WHAT IS REQUIRED: Copy out every line of the records in which "namespace" can be found.

(Dataset entries)
+ + + +

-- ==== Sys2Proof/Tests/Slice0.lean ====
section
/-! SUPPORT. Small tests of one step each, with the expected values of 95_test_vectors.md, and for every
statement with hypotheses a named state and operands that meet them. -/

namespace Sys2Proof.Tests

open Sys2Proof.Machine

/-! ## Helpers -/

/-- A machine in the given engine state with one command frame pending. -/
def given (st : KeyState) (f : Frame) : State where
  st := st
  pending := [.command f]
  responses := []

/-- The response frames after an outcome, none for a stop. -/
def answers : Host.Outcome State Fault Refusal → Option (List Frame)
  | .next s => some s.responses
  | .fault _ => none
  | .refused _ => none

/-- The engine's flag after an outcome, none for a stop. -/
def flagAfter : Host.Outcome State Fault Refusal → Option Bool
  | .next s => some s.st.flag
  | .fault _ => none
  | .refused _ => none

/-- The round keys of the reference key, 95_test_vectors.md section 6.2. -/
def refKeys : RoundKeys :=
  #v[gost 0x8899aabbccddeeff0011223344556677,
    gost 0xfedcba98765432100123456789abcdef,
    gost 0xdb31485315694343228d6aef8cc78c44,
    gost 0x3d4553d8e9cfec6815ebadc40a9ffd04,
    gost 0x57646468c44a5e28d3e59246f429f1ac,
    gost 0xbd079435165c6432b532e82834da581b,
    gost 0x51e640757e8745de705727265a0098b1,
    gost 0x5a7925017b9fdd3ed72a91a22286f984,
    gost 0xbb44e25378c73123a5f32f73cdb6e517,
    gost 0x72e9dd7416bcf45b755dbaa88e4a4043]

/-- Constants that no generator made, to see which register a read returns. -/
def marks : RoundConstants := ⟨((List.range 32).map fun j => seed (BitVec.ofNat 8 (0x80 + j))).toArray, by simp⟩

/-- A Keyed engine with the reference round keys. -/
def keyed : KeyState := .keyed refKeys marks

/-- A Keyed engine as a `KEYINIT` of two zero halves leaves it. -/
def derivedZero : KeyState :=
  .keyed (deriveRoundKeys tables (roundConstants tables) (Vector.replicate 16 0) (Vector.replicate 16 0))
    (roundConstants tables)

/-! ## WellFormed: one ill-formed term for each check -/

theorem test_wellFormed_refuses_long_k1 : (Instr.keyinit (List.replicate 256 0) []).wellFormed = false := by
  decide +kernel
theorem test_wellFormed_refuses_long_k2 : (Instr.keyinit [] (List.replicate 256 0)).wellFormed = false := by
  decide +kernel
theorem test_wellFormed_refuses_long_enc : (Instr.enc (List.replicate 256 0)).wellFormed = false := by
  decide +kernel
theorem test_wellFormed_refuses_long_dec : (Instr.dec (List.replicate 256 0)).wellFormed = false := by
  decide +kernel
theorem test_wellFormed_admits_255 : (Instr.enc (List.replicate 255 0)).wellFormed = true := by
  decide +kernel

+ + + +

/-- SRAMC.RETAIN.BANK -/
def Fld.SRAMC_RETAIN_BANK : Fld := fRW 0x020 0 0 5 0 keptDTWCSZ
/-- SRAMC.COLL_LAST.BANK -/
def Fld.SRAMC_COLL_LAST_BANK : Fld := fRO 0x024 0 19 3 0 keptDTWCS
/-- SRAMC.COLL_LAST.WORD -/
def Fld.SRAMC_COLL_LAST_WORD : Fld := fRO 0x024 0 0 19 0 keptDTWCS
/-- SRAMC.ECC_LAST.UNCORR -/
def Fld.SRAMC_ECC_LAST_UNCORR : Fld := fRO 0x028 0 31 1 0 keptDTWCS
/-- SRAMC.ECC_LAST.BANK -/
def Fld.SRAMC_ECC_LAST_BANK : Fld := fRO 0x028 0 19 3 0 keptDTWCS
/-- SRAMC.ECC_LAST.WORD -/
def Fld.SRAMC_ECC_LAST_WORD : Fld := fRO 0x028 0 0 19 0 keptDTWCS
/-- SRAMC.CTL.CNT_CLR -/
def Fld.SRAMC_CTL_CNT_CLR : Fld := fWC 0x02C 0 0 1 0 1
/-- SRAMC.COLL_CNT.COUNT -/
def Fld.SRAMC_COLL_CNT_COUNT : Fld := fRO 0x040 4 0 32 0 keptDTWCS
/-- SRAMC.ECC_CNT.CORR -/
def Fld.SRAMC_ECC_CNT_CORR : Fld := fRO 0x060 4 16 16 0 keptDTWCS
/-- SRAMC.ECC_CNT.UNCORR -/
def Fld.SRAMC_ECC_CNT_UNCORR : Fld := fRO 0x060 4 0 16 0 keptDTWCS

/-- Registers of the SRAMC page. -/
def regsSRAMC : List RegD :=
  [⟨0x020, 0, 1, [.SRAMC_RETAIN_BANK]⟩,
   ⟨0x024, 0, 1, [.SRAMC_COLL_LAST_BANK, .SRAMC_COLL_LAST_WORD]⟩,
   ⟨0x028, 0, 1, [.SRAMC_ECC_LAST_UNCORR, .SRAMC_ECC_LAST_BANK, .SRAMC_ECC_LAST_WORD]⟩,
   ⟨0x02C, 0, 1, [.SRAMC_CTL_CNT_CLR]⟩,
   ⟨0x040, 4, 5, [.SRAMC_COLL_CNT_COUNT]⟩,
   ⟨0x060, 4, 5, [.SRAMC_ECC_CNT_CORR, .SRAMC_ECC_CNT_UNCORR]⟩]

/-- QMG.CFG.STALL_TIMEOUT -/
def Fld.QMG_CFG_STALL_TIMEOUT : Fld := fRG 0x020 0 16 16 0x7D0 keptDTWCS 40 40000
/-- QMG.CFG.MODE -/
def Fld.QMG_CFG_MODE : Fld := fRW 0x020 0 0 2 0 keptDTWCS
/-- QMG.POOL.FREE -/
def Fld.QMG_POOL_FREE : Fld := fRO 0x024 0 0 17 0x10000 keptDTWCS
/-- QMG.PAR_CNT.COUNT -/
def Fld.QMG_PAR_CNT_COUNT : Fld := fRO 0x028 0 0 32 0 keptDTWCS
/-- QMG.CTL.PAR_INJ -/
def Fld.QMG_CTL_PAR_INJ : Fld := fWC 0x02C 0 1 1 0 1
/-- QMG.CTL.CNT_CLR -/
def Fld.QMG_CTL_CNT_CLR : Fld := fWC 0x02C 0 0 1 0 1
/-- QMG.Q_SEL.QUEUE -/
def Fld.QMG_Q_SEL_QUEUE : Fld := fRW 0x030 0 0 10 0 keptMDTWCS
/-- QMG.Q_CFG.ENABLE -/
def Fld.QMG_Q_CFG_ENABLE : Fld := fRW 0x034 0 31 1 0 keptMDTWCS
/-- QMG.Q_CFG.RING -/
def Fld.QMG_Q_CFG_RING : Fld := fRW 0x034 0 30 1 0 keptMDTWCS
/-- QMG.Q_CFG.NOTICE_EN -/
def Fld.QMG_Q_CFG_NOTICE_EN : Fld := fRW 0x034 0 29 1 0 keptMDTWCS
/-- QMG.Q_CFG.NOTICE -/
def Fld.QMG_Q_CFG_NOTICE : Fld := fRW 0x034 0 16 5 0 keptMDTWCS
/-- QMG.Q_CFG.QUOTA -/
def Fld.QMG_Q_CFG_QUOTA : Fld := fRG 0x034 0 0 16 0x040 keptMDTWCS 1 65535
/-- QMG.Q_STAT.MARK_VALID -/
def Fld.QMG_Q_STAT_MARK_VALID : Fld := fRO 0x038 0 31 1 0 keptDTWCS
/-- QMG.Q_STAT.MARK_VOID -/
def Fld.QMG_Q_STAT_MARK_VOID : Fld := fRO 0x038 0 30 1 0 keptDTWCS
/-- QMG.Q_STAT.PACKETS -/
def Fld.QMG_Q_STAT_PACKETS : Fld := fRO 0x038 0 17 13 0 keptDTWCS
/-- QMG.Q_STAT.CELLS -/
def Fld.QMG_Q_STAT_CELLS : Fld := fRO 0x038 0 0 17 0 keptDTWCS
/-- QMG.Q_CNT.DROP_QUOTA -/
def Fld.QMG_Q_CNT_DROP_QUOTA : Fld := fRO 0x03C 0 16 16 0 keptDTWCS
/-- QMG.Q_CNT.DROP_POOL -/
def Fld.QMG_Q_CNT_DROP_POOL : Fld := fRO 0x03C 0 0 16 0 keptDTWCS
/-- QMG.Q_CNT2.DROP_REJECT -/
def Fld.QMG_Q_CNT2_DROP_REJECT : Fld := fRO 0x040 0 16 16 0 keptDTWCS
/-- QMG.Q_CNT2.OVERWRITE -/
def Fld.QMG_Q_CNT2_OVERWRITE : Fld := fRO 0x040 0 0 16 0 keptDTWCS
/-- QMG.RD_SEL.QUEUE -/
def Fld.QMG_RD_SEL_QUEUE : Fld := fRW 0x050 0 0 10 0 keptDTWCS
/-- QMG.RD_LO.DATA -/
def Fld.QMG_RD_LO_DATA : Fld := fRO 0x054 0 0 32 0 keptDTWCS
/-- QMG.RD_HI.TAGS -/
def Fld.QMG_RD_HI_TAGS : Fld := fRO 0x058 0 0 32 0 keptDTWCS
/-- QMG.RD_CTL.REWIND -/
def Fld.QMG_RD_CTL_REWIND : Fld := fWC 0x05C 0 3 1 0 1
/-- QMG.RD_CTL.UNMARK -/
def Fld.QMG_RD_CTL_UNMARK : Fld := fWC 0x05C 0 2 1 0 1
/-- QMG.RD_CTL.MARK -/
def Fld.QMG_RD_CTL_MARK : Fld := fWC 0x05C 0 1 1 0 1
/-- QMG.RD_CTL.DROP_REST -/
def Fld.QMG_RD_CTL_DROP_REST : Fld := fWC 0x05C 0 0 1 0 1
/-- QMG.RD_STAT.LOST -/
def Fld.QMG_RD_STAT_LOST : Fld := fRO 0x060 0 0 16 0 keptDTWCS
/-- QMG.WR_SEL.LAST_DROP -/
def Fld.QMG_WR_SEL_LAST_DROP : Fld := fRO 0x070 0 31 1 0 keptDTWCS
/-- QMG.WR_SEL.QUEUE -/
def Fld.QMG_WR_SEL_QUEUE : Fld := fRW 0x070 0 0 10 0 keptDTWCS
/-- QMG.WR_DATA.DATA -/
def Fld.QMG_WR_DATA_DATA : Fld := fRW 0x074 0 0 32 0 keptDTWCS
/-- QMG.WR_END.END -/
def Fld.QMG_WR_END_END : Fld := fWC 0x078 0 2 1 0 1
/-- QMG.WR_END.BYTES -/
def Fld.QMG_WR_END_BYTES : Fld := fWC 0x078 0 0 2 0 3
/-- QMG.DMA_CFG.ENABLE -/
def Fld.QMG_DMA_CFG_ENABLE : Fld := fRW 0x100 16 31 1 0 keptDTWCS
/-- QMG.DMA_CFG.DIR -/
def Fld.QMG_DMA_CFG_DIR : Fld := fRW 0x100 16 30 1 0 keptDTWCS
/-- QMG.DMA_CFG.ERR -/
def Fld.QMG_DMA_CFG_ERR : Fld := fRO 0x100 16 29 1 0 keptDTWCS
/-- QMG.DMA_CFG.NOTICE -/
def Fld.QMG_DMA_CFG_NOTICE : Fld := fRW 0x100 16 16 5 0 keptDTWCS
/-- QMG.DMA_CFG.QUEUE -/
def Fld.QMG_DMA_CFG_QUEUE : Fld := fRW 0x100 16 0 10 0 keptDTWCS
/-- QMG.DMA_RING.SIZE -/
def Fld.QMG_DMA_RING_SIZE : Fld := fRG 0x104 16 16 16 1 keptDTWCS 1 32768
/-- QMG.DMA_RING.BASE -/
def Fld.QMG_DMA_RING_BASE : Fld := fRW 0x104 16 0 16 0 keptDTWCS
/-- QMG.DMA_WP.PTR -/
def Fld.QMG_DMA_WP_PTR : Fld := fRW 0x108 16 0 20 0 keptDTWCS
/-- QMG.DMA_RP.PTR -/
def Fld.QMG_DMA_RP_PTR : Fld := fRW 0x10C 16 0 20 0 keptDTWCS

+ + + +

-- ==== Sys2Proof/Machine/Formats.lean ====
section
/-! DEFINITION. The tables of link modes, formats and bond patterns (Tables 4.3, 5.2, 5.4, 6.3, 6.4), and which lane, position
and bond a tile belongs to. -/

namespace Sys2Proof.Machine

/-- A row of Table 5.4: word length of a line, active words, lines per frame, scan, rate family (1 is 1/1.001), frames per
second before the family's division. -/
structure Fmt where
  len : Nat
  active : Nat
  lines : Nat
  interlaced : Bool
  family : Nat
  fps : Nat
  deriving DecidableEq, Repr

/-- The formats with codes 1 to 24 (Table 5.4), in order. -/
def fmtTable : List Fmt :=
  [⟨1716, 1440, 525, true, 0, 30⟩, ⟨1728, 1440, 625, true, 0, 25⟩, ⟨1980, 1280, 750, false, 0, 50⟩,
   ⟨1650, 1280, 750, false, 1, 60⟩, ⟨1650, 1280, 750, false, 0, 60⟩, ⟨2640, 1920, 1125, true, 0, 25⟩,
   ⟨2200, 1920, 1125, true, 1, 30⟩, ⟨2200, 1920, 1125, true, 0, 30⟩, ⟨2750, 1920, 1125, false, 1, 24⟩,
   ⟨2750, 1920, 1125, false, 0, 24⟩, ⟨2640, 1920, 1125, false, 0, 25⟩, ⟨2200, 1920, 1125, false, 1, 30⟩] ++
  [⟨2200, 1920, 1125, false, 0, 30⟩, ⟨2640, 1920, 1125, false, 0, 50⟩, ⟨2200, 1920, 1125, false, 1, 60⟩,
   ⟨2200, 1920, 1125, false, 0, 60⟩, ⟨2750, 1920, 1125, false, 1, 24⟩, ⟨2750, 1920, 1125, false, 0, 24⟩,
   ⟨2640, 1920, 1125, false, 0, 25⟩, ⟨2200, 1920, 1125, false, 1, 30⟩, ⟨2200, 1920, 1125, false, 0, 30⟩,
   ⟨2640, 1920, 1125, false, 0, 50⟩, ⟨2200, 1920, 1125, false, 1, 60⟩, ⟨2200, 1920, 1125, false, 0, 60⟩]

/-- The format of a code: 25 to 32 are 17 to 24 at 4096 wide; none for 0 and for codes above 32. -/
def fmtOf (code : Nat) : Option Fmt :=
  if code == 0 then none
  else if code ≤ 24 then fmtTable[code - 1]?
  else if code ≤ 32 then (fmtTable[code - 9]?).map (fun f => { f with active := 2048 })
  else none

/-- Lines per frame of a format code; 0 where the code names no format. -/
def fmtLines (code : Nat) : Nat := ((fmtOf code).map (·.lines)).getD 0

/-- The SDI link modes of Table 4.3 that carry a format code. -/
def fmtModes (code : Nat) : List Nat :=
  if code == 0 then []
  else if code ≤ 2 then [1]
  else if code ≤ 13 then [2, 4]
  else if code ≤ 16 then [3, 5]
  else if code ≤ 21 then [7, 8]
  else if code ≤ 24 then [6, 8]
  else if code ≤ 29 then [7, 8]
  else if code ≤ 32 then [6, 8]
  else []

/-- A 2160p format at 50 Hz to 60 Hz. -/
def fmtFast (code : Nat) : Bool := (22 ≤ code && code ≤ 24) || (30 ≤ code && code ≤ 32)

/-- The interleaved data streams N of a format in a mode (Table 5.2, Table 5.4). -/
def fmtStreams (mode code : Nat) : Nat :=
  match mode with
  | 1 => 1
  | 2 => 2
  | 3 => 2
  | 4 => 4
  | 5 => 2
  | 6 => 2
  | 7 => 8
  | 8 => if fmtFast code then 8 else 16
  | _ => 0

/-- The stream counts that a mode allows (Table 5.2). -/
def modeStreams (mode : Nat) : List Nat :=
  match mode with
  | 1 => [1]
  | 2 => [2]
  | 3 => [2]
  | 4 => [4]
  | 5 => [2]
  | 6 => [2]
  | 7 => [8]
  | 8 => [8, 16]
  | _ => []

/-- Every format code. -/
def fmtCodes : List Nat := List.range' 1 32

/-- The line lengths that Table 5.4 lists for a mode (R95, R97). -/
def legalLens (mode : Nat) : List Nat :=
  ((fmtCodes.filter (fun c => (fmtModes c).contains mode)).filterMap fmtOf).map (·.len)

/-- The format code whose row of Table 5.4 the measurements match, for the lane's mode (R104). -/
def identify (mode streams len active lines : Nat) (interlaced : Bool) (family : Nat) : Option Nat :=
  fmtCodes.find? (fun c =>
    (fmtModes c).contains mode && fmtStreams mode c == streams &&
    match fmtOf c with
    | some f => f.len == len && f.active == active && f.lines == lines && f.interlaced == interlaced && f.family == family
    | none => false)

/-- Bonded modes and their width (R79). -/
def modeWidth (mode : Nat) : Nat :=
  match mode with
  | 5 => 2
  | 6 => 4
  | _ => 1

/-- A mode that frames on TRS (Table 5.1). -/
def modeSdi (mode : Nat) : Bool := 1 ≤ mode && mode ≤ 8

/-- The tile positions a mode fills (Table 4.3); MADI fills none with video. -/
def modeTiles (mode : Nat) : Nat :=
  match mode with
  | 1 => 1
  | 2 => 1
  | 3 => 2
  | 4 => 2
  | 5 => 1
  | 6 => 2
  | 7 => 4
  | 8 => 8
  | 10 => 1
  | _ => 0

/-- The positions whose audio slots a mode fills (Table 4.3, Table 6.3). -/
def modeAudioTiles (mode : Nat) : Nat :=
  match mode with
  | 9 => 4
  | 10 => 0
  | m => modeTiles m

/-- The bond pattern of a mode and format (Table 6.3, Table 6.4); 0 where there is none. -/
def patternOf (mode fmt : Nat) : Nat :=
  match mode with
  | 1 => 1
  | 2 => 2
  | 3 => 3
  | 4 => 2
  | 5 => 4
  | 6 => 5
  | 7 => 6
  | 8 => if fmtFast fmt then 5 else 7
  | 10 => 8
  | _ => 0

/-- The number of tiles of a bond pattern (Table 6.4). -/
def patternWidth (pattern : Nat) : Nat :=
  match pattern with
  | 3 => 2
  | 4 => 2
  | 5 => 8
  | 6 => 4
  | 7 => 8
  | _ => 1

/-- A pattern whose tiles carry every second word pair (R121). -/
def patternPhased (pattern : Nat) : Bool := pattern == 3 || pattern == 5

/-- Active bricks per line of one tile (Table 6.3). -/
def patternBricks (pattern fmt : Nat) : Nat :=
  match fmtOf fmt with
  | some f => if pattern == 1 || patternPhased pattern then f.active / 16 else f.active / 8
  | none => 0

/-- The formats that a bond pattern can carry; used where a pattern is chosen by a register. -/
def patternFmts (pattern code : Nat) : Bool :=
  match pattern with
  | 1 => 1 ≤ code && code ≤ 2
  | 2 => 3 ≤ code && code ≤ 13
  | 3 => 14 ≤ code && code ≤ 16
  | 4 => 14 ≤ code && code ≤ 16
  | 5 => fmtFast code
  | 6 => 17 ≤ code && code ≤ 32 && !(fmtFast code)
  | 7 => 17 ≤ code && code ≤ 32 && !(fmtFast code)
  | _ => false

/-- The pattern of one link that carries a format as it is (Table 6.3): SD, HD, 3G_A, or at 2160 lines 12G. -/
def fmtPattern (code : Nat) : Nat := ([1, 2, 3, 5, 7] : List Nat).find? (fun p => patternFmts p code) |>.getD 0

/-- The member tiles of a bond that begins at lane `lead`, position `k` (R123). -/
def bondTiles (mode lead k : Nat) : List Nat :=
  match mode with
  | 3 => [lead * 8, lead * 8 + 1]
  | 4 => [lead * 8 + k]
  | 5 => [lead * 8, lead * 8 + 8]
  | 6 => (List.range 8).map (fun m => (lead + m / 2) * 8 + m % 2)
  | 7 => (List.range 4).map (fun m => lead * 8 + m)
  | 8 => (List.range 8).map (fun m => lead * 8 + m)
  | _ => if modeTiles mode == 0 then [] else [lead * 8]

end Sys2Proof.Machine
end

+ + + +

OUTPUT OF THE EXERCISE:
namespace Sys2Proof.Tests
namespace Sys2Proof.Machine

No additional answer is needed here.